### DATA LISTING
/-- R141: `idx` is 0 in the phase that follows a command, and there is a result byte where that phase is
Result. -/
theorem conclude_phaseOk (p : Params) {next : Phase} {raise : Bool} {s : State}
    (hexec : next = .execution → s.fdc.xferDir ≠ .none ∧ s.fdc.nonDma = true) :
    PhaseOk p (conclude next raise s).fdc := by
  rw [conclude_fdc]
  unfold concludePhase
  by_cases hn : next = .execution
  · simpa [PhaseOk, hn] using hexec hn
  · by_cases hi : next = .idle ∨ s.fdc.resLen = 0
    · simp [PhaseOk, hn, hi]
    · simp [PhaseOk, hn, hi]; omega

/-- R36, R150, R164: a data command asks for Execution phase in non-DMA mode alone. -/
theorem nonDma_of_dataPhase {f : FdcState} (h : dataPhase f = .execution) : f.nonDma = true := by
  simpa [dataPhase] using h

theorem handleStub_phaseOk (p : Params) {dir : XferDir} (hdir : dir ≠ .none) (s : State) :
    PhaseOk p (handleStub dir s).fdc :=
  conclude_phaseOk p fun hn => ⟨hdir, nonDma_of_dataPhase hn⟩

/-- Whatever the state before, a handler leaves a phase that `idx` and the window fit. -/
theorem handle_phaseOk (p : Params) (hd : Handler) (s : State) : PhaseOk p (handle hd s).fdc := by
  cases hd
  case specify | senseInterruptStatus | senseDriveStatus | recalibrate | seek | invalid =>
    exact conclude_phaseOk p nofun
  case formatTrack =>
    rw [handle, handleFormatTrack_fdc]
    exact phaseOk_of_ended rfl (concludePhase_result _)
  case readData | writeData =>
    exact conclude_phaseOk p fun hn => ⟨by simp [openWindow_eq], nonDma_of_dataPhase hn⟩
  case readId => rw [handle, handleReadId]; split <;> exact conclude_phaseOk p nofun
  case readTrack | readDeletedData => exact handleStub_phaseOk p (dir := .toHost) nofun s
  case writeDeletedData | scanEqual | scanLowOrEqual | scanHighOrEqual =>
    exact handleStub_phaseOk p (dir := .fromHost) nofun s

/-! ### The media store (R40, R42, R62, R63) -/

/-- The "media changed" latch takes no part in the media clause. -/
theorem memReadState_mediaOk {s : State} (h : MediaOk s.media) : MediaOk (memReadState s).media := by
  rw [memReadState_media]; split <;> exact h

theorem memWrite_mediaOk {s : State} (h : MediaOk s.media) (off : Int) (v : Byte) :
    MediaOk (memWrite off v s).media := by
  refine ⟨memWrite_wf h.1, fun habsent => ?_⟩
  rw [memWrite_present] at habsent
  rw [memWrite_absent habsent]
  exact h.2 habsent

theorem memFill_mediaOk {s : State} (h : MediaOk s.media) (off : Int) (v : Byte) (n : Nat) :
    MediaOk (memFill off v n s).media := by
  induction n with
  | zero => exact h
  | succ n ih => rw [memFill_succ]; exact memWrite_mediaOk ih _ _

theorem handle_mediaOk (hd : Handler) {s : State} (h : MediaOk s.media) :
    MediaOk (handle hd s).media := by
  by_cases hf : hd = .formatTrack
  · subst hf; rw [handle, handleFormatTrack_media]; exact memFill_mediaOk h _ _ _
  · rw [handle_media hf]; exact h

/-! ### Command bytes (R110, R111, R140) -/

/-- R26, R84, R140: the result count comes from the table. The handler sets phase and `idx`, so nothing is
asked of them before. -/
theorem runHandler_sound {s : State} (hfields : FieldsOk s.fdc) (hmedia : MediaOk s.media)
    (htable : CommandTable.wf s.params.table = true) : Sound (runHandler s) := by
  refine ⟨handle_phaseOk _ _ _, handle_fieldsOk _ ?_, handle_mediaOk _ hmedia, by simpa using htable⟩
  exact { hfields with resLen := (entryOf_wf htable _).2 }

theorem commandByte_sound (v : Byte) {s : State} (h : Sound s) : Sound (commandByte v s) := by
  have hfields : FieldsOk (receiveCommand v s).fdc := { h.fields with }
  unfold commandByte
  split
  · exact runHandler_sound hfields h.media h.table
  · next hlen =>
    refine ⟨?_, hfields, h.media, h.table⟩
    simp [PhaseOk, cmdCount]; omega

theorem parameterByte_sound (v : Byte) {s : State} (h : Sound s) (hphase : s.fdc.phase = .command) :
    Sound (parameterByte v s) := by
  have hfields : FieldsOk (receiveParameter v s).fdc := { h.fields with }
  unfold parameterByte
  split
  · exact runHandler_sound hfields h.media h.table
  · next hmore =>
    refine ⟨?_, hfields, h.media, h.table⟩
    have hidx := h.phase
    simp only [PhaseOk, hphase] at hidx
    have hne : s.fdc.idx ≠ 0 := by omega
    simp [commandComplete, opCmd, hne] at hmore
    simp [PhaseOk, hphase, hne]
    omega

/-! ### Data and result bytes (R114 to R122) -/

theorem execDone_sound {s : State} (h : Sound s) : Sound (execDone s) :=
  ⟨phaseOk_of_ended rfl rfl, { h.fields with }, h.media, h.table⟩

/-- One byte of the window has moved: fewer bytes are pending, in the same direction. -/
theorem moveWindow_sound (dir : XferDir) {s : State} (h : Sound s) : Sound (moveWindow dir s) := by
  suffices hfdc : PhaseOk s.params (moveWindow dir s).fdc ∧ FieldsOk (moveWindow dir s).fdc from
    ⟨by simpa using hfdc.1, hfdc.2, by simpa using h.media, by simpa using h.table⟩
  rw [moveWindow_fdc]
  split
  · exact ⟨phaseOk_of_ended rfl rfl,
      { h.fields with pending := Nat.zero_le _, dir := fun hne => absurd rfl hne }⟩
  · refine ⟨h.phase, { h.fields with pending := ?_, dir := fun hne => h.fields.dir ?_ }⟩
    · exact Nat.le_trans (Nat.sub_le _ _) h.fields.pending
    · exact fun hzero => hne (by simp [hzero])

theorem xferToHost_sound {s : State} (h : Sound s) : Sound (xferToHost s) := by
  refine moveWindow_sound _ ⟨?_, ?_, ?_, ?_⟩
  · simpa using h.phase
  · simpa using h.fields
  · exact memReadState_mediaOk h.media
  · simpa using h.table

theorem xferFromHost_sound (v : Byte) {s : State} (h : Sound s) : Sound (xferFromHost v s) := by
  refine moveWindow_sound _ ⟨?_, ?_, ?_, ?_⟩
  · simpa using h.phase
  · simpa using h.fields
  · exact memWrite_mediaOk h.media _ _
  · simpa using h.table

theorem answerDraw_sound {s : State} (h : Sound s) : Sound (answerDraw s) := { h with }

theorem readResult_sound {s : State} (h : Sound s) (hphase : s.fdc.phase = .result) :
    Sound (readResult s) := by
  have hidx := h.phase
  simp only [PhaseOk, hphase] at hidx
  refine ⟨?_, ?_, by simpa using h.media, by simpa using h.table⟩ <;> rw [readResult_fdc] <;> split
  · rfl
  · simp [PhaseOk, hphase]; omega
  · exact { h.fields with }
  · exact { h.fields with }

/-! ### The bus operations (R101 to R121) -/

theorem dataPortRead_sound {s : State} (h : Sound s) : Sound (dataPortRead s) := by
  unfold dataPortRead
  split
  · exact execDone_sound (answerDraw_sound h)
  · split
    · exact xferToHost_sound h
    · exact answerDraw_sound h

theorem dataPortWrite_sound (v : Byte) {s : State} (h : Sound s) : Sound (dataPortWrite v s) := by
  unfold dataPortWrite
  split
  · exact execDone_sound h
  · split
    · exact xferFromHost_sound v h
    · exact h

theorem executionRead_sound {s : State} (h : Sound s) : Sound (executionRead s) := by
  unfold executionRead
  split
  · exact execDone_sound (answerDraw_sound h)
  · split
    · exact xferToHost_sound h
    · exact answerDraw_sound h

theorem executionWrite_sound (v : Byte) {s : State} (h : Sound s) : Sound (executionWrite v s) := by
  unfold executionWrite
  split
  · exact execDone_sound h
  · split
    · exact xferFromHost_sound v h
    · exact h

theorem dataRegisterRead_sound {s : State} (h : Sound s) : Sound (dataRegisterRead s) := by
  unfold dataRegisterRead
  split
  · exact answerDraw_sound h
  · exact answerDraw_sound h
  · exact executionRead_sound h
  · next hphase => exact readResult_sound h hphase

theorem dataRegisterWrite_sound (v : Byte) {s : State} (h : Sound s) :
    Sound (dataRegisterWrite v s) := by
  unfold dataRegisterWrite
  split
  · exact commandByte_sound v h
  · next hphase => exact parameterByte_sound v h hphase
  · exact executionWrite_sound v h
  · exact h

theorem softReset_sound {s : State} (h : Sound s) : Sound (softReset s) :=
  ⟨rfl, { h.fields with
    pending := Nat.zero_le _, dir := fun hne => absurd rfl hne, resLen := Nat.zero_le _ },
    h.media, h.table⟩

theorem dorWrite_sound (v : Byte) {s : State} (h : Sound s) : Sound (dorWrite v s) := by
  have hdor : Sound { s with fdc := { s.fdc with dor := v } } := { h with fields := { h.fields with } }
  unfold dorWrite
  split
  · exact hdor
  · exact softReset_sound hdor

theorem pinResetWrite_sound (v : Byte) {s : State} (h : Sound s) : Sound (pinResetWrite v s) := by
  unfold pinResetWrite
  split
  · exact softReset_sound h
  · exact h

theorem portBody_sound {i : Instr} {body : State → State} (hb : portBody i = some body) {s : State}
    (h : Sound s) : Sound (body s) := by
  cases i <;> cases hb
  case in0 | in1 => exact dataPortRead_sound h
  case out0 d | out1 d => exact dataPortWrite_sound d h
  case out2 d => exact dorWrite_sound d h
  case out4 d => exact pinResetWrite_sound d h
  case in5 => exact dataRegisterRead_sound h
  case out5 d => exact dataRegisterWrite_sound d h
  case out7 d => exact { h with fields := { h.fields with } }
  case in2 | in3 | in4 | in6 | in7 | out3 | out6 => exact { h with }

/-! ### Whole steps -/

theorem openStep_sound {s : State} (h : Sound s) : Sound (openStep s) := { h with }

/-- An access or operation that keeps soundness keeps the invariant as a step: the activity rule settles
what it leaves (R310). -/
theorem atomically_invariant {body : State → State} {s : State}
    (h : Sound (body (openStep s))) : Invariant (atomically body s) :=
  (invariant_iff _).2 ⟨activityRule_sound h, atomically_settled body s⟩

theorem writeByte_invariant {s : State} (h : Invariant s) (v : Byte) : Invariant (writeByte s v) :=
  (invariant_iff _).2
    ⟨activityRule_sound (dataRegisterWrite_sound v (sound_of_invariant h)), activityRule_settled _⟩

theorem foldl_writeByte_invariant (bytes : List Byte) {s : State} (h : Invariant s) :
    Invariant (bytes.foldl writeByte s) := by
  induction bytes generalizing s with
  | nil => exact h
  | cons b bytes ih => exact ih (writeByte_invariant h b)

theorem issue_invariant (bytes : List Byte) {s : State} (h : Invariant s) :
    Invariant (issue bytes s) :=
  foldl_writeByte_invariant bytes (s := openStep s) h

theorem exec_invariant {i : Instr} {s t : State} (h : Invariant s) (hexec : exec i s = .next t) :
    Invariant t := by
  obtain ⟨body, hb⟩ | ⟨bytes, hbytes⟩ := portBody_or_command i
  · rw [exec_of_portBody hb] at hexec
    cases hexec
    exact atomically_invariant (portBody_sound hb (openStep_sound (sound_of_invariant h)))
  · rw [exec_of_command hbytes] at hexec
    cases hexec
    exact issue_invariant bytes h

theorem powerOn_fieldsOk (p : Params) : FieldsOk (FdcState.powerOn p) :=
  ⟨Nat.zero_le _, fun hne => absurd rfl hne, by simp [StatusOk, FdcState.powerOn],
    by simp [AddressOk, FdcState.powerOn], Nat.zero_le _⟩

theorem hostBody_sound (op : HostOp) {s : State} (h : Sound s) : Sound (hostBody op s) := by
  cases op
  case load file =>
    exact ⟨h.phase, { h.fields with }, ⟨Memory.ofFile_wf file, nofun⟩, h.table⟩
  case eject =>
    rw [hostBody, ejectImage]
    split
    · exact ⟨rfl, { h.fields with
        pending := Nat.zero_le _, dir := fun hne => absurd rfl hne, resLen := Nat.zero_le _ },
        ⟨rfl, fun _ => rfl⟩, h.table⟩
    · exact { h with }
  case hardReset =>
    exact ⟨rfl, { powerOn_fieldsOk s.params with }, h.media, h.table⟩
  case loadFailed | mutationGate | fat => exact { h with }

### TASK
Look above for the line holding "exact issue_invariant bytes h" and the line holding "by simp [AddressOk, FdcState.powerOn], Nat.zero_le", then output exactly those two lines and every line between them, nothing more.

### RESPONSE AREA
    exact issue_invariant bytes h

theorem powerOn_fieldsOk (p : Params) : FieldsOk (FdcState.powerOn p) :=
  ⟨Nat.zero_le _, fun hne => absurd rfl hne, by simp [StatusOk, FdcState.powerOn],
    by simp [AddressOk, FdcState.powerOn], Nat.zero_le _⟩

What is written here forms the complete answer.